Word by word and line by line, write out all of the records.

##### MATERIAL FOR THE TASK #####

theorem witness_PlagInterpolatesTheSamples :
    holdsVV (inVV [0, pm1] [pm1, 0]) [0, pm1] [pm1, 0] ∧
    Canonical [0, pm1] ∧ Canonical [pm1, 0] ∧
    ([pm1, 0] : List Elem).length = [0, pm1].length ∧
    ([0, pm1] : List Elem).Nodup ∧
    holdsVV (inVV [] []) [] [] ∧
    Canonical [] ∧ Canonical [] ∧
    holdsVV (inVV [1, 1] [1]) [1, 1] [1] ∧
    Canonical [1, 1] ∧ Canonical [1] ∧
    ([1] : List Elem).length ≠ [1, 1].length ∧
    holdsVV (inVV [1, 1] [1, 2]) [1, 1] [1, 2] ∧
    Canonical [1, 1] ∧ Canonical [1, 2] ∧
    ([1, 2] : List Elem).length = [1, 1].length ∧
    ¬ ([1, 1] : List Elem).Nodup ∧
    holdsVV (inVV [1, pp] [pm1]) [1, pp] [pm1] ∧
    holdsVV (inVV [] [pp]) [] [pp] ∧
    NotCanonical [1, pp] ∧
    NotCanonical [pp] ∧
    missing (.plag 2 0 1) (inV1 [pm1]) (.v 0) ∧ missing (.plag 2 0 1) (inV [pm1]) (.v 1) := 
  ⟨by decide +kernel, canonical_of (by decide +kernel), canonical_of (by decide +kernel), by decide +kernel,
    by decide +kernel, by decide +kernel, canonical_of (by decide +kernel), canonical_of (by decide +kernel),
    by decide +kernel, canonical_of (by decide +kernel), canonical_of (by decide +kernel), by decide +kernel,
    by decide +kernel, canonical_of (by decide +kernel), canonical_of (by decide +kernel), by decide +kernel,
    by decide +kernel, by decide +kernel, by decide +kernel, not_canonical_of (by decide),
    not_canonical_of (by decide), by decide +kernel⟩

theorem witness_Plag4AgreesWithPlagOnFourSamples :
    holdsVV (inVV [0, 1, 2, pm1] [pm1, 0, 0, 0]) [0, 1, 2, pm1] [pm1, 0, 0, 0] ∧
    Canonical [0, 1, 2, pm1] ∧ Canonical [pm1, 0, 0, 0] ∧
    ([0, 1, 2, pm1] : List Elem).length = 4 ∧
    ([pm1, 0, 0, 0] : List Elem).length = 4 ∧
    ([0, 1, 2, pm1] : List Elem).Nodup ∧
    holdsVV (inVV [1, 1, 2] [1, 2, 3, 4]) [1, 1, 2] [1, 2, 3, 4] ∧
    Canonical [1, 1, 2] ∧ Canonical [1, 2, 3, 4] ∧
    ([1, 1, 2] : List Elem).length ≠ 4 ∧
    holdsVV (inVV [0, 1, 2, pm1] [1, 2, 3, 4, 5]) [0, 1, 2, pm1] [1, 2, 3, 4, 5] ∧
    Canonical [0, 1, 2, pm1] ∧ Canonical [1, 2, 3, 4, 5] ∧
    ([1, 2, 3, 4, 5] : List Elem).length ≠ 4 ∧
    holdsVV (inVV [1, 2, 2, 4] [1, 2, 3, 4]) [1, 2, 2, 4] [1, 2, 3, 4] ∧
    Canonical [1, 2, 2, 4] ∧ Canonical [1, 2, 3, 4] ∧
    ([1, 2, 2, 4] : List Elem).length = 4 ∧
    ¬ ([1, 2, 2, 4] : List Elem).Nodup ∧
    holdsVV (inVV [1, pp] [pm1]) [1, pp] [pm1] ∧
    holdsVV (inVV [] [pp]) [] [pp] ∧
    NotCanonical [1, pp] ∧
    NotCanonical [pp] ∧
    missing (.plag4 2 0 1) (inV1 [pm1]) (.v 0) ∧ missing (.plag4 2 0 1) (inV [pm1]) (.v 1) := 
  ⟨by decide +kernel, canonical_of (by decide +kernel), canonical_of (by decide +kernel), by decide +kernel,
    by decide +kernel, by decide +kernel, by decide +kernel, canonical_of (by decide +kernel),
    canonical_of (by decide +kernel), by decide +kernel, by decide +kernel, canonical_of (by decide +kernel),
    canonical_of (by decide +kernel), by decide +kernel, by decide +kernel, canonical_of (by decide +kernel),
    canonical_of (by decide +kernel), by decide +kernel, by decide +kernel, by decide +kernel, by decide +kernel,
    not_canonical_of (by decide), not_canonical_of (by decide), by decide +kernel⟩

/-- The inverse of the root of order 512. -/
def w512Inv : Elem := 0xffdc2de93f0f094af6da17ef4409fb4606ce02e24216d776cb99fbbc9ead589d
/-- The inverse of the element of order 5. -/
def g5Inv : Elem := 0xc8b4d10346bf3acabc8d28514a068c8f33ea04116c2b9b8a16f70fd19fccb30a

theorem w256_fermat : w256.toNat ^ (Config.primeP - 2) % Config.primeP = w256Inv.toNat :=
  fermat_of_residue (by decide +kernel)
theorem w512_fermat : w512.toNat ^ (Config.primeP - 2) % Config.primeP = w512Inv.toNat :=
  fermat_of_residue (by decide +kernel)
theorem g5_fermat : g5.toNat ^ (Config.primeP - 2) % Config.primeP = g5Inv.toNat :=
  fermat_of_residue (by decide +kernel)

/-- The roots of order 256, within a table of 256 powers. -/
theorem w256_order : HasOrder w256.toNat (2 ^ 8) ∧ HasOrder w256Inv.toNat (2 ^ 8) ∧ 2 ^ 8 ≤ base.nmax.toNat := by
  decide +kernel
/-- The order 5, no power of two. -/
theorem g5_order : HasOrder g5.toNat 5 ∧ HasOrder g5Inv.toNat 5 ∧ 5 ≤ base.nmax.toNat ∧ ∀ k, 5 ≠ 2 ^ k :=
  ⟨by decide +kernel, by decide +kernel, by decide, five_ne_two_pow⟩
/-- The order 512 lies above 256. -/
theorem w512_no_order : NoOrderUpTo w512.toNat base.nmax.toNat ∧ NoOrderUpTo w512Inv.toNat base.nmax.toNat ∧
    1 ≤ base.nmax.toNat :=
  ⟨no_order _ (by decide +kernel), no_order _ (by decide +kernel), by decide⟩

#####

EXERCISE RESPONSE ->
theorem witness_PlagInterpolatesTheSamples :
    holdsVV (inVV [0, pm1] [pm1, 0]) [0, pm1] [pm1, 0] ∧
    Canonical [0, pm1] ∧ Canonical [pm1, 0] ∧
    ([pm1, 0] : List Elem).length = [0, pm1].length ∧
    ([0, pm1] : List Elem).Nodup ∧
    holdsVV (inVV [] []) [] [] ∧
    Canonical [] ∧ Canonical [] ∧
    holdsVV (inVV [1, 1] [1]) [1, 1] [1] ∧
    Canonical [1, 1] ∧ Canonical [1] ∧
    ([1] : List Elem).length ≠ [1, 1].length ∧
    holdsVV (inVV [1, 1] [1, 2]) [1, 1] [1, 2] ∧
    Canonical [1, 1] ∧ Canonical [1, 2] ∧
    ([1, 2] : List Elem).length = [1, 1].length ∧
    ¬ ([1, 1] : List Elem).Nodup ∧
    holdsVV (inVV [1, pp] [pm1]) [1, pp] [pm1] ∧
    holdsVV (inVV [] [pp]) [] [pp] ∧
    NotCanonical [1, pp] ∧
    NotCanonical [pp] ∧
    missing (.plag 2 0 1) (inV1 [pm1]) (.v 0) ∧ missing (.plag 2 0 1) (inV [pm1]) (.v 1) := 
  ⟨by decide +kernel, canonical_of (by decide +kernel), canonical_of (by decide +kernel), by decide +kernel,
    by decide +kernel, by decide +kernel, canonical_of (by decide +kernel), canonical_of (by decide +kernel),
    by decide +kernel, canonical_of (by decide +kernel), canonical_of (by decide +kernel), by decide +kernel,
    by decide +kernel, canonical_of (by decide +kernel), canonical_of (by decide +kernel), by decide +kernel,
    by decide +kernel, by decide +kernel, by decide +kernel, not_canonical_of (by decide),
    not_canonical_of (by decide), by decide +kernel⟩

theorem witness_Plag4AgreesWithPlagOnFourSamples :
    holdsVV (inVV [0, 1, 2, pm1] [pm1, 0, 0, 0]) [0, 1, 2, pm1] [pm1, 0, 0, 0] ∧
    Canonical [0, 1, 2, pm1] ∧ Canonical [pm1, 0, 0, 0] ∧
    ([0, 1, 2, pm1] : List Elem).length = 4 ∧
    ([pm1, 0, 0, 0] : List Elem).length = 4 ∧
    ([0, 1, 2, pm1] : List Elem).Nodup ∧
    holdsVV (inVV [1, 1, 2] [1, 2, 3, 4]) [1, 1, 2] [1, 2, 3, 4] ∧
    Canonical [1, 1, 2] ∧ Canonical [1, 2, 3, 4] ∧
    ([1, 1, 2] : List Elem).length ≠ 4 ∧
    holdsVV (inVV [0, 1, 2, pm1] [1, 2, 3, 4, 5]) [0, 1, 2, pm1] [1, 2, 3, 4, 5] ∧
    Canonical [0, 1, 2, pm1] ∧ Canonical [1, 2, 3, 4, 5] ∧
    ([1, 2, 3, 4, 5] : List Elem).length ≠ 4 ∧
    holdsVV (inVV [1, 2, 2, 4] [1, 2, 3, 4]) [1, 2, 2, 4] [1, 2, 3, 4] ∧
    Canonical [1, 2, 2, 4] ∧ Canonical [1, 2, 3, 4] ∧
    ([1, 2, 2, 4] : List Elem).length = 4 ∧
    ¬ ([1, 2, 2, 4] : List Elem).Nodup ∧
    holdsVV (inVV [1, pp] [pm1]) [1, pp] [pm1] ∧
    holdsVV (inVV [] [pp]) [] [pp] ∧
    NotCanonical [1, pp] ∧
    NotCanonical [pp] ∧
    missing (.plag4 2 0 1) (inV1 [pm1]) (.v 0) ∧ missing (.plag4 2 0 1) (inV [pm1]) (.v 1) := 
  ⟨by decide +kernel, canonical_of (by decide +kernel), canonical_of (by decide +kernel), by decide +kernel,
    by decide +kernel, by decide +kernel, by decide +kernel, canonical_of (by decide +kernel),
    canonical_of (by decide +kernel), by decide +kernel, by decide +kernel, canonical_of (by decide +kernel),
    canonical_of (by decide +kernel), by decide +kernel, by decide +kernel, canonical_of (by decide +kernel),
    canonical_of (by decide +kernel), by decide +kernel, by decide +kernel, by decide +kernel, by decide +kernel,
    not_canonical_of (by decide), not_canonical_of (by decide), by decide +kernel⟩

/-- The inverse of the root of order 512. -/
def w512Inv : Elem := 0xffdc2de93f0f094af6da17ef4409fb4606ce02e24216d776cb99fbbc9ead589d
/-- The inverse of the element of order 5. -/
def g5Inv : Elem := 0xc8b4d10346bf3acabc8d28514a068c8f33ea04116c2b9b8a16f70fd19fccb30a

theorem w256_fermat : w256.toNat ^ (Config.primeP - 2) % Config.primeP = w256Inv.toNat :=
  fermat_of_residue (by decide +kernel)
theorem w512_fermat : w512.toNat ^ (Config.primeP - 2) % Config.primeP = w512Inv.toNat :=
  fermat_of_residue (by decide +kernel)
theorem g5_fermat : g5.toNat ^ (Config.primeP - 2) % Config.primeP = g5Inv.toNat :=
  fermat_of_residue (by decide +kernel)

/-- The roots of order 256, within a table of 256 powers. -/
theorem w256_order : HasOrder w256.toNat (2 ^ 8) ∧ HasOrder w256Inv.toNat (2 ^ 8) ∧ 2 ^ 8 ≤ base.nmax.toNat := by
  decide +kernel
/-- The order 5, no power of two. -/
theorem g5_order : HasOrder g5.toNat 5 ∧ HasOrder g5Inv.toNat 5 ∧ 5 ≤ base.nmax.toNat ∧ ∀ k, 5 ≠ 2 ^ k :=
  ⟨by decide +kernel, by decide +kernel, by decide, five_ne_two_pow⟩
/-- The order 512 lies above 256. -/
theorem w512_no_order : NoOrderUpTo w512.toNat base.nmax.toNat ∧ NoOrderUpTo w512Inv.toNat base.nmax.toNat ∧
    1 ≤ base.nmax.toNat :=
  ⟨no_order _ (by decide +kernel), no_order _ (by decide +kernel), by decide⟩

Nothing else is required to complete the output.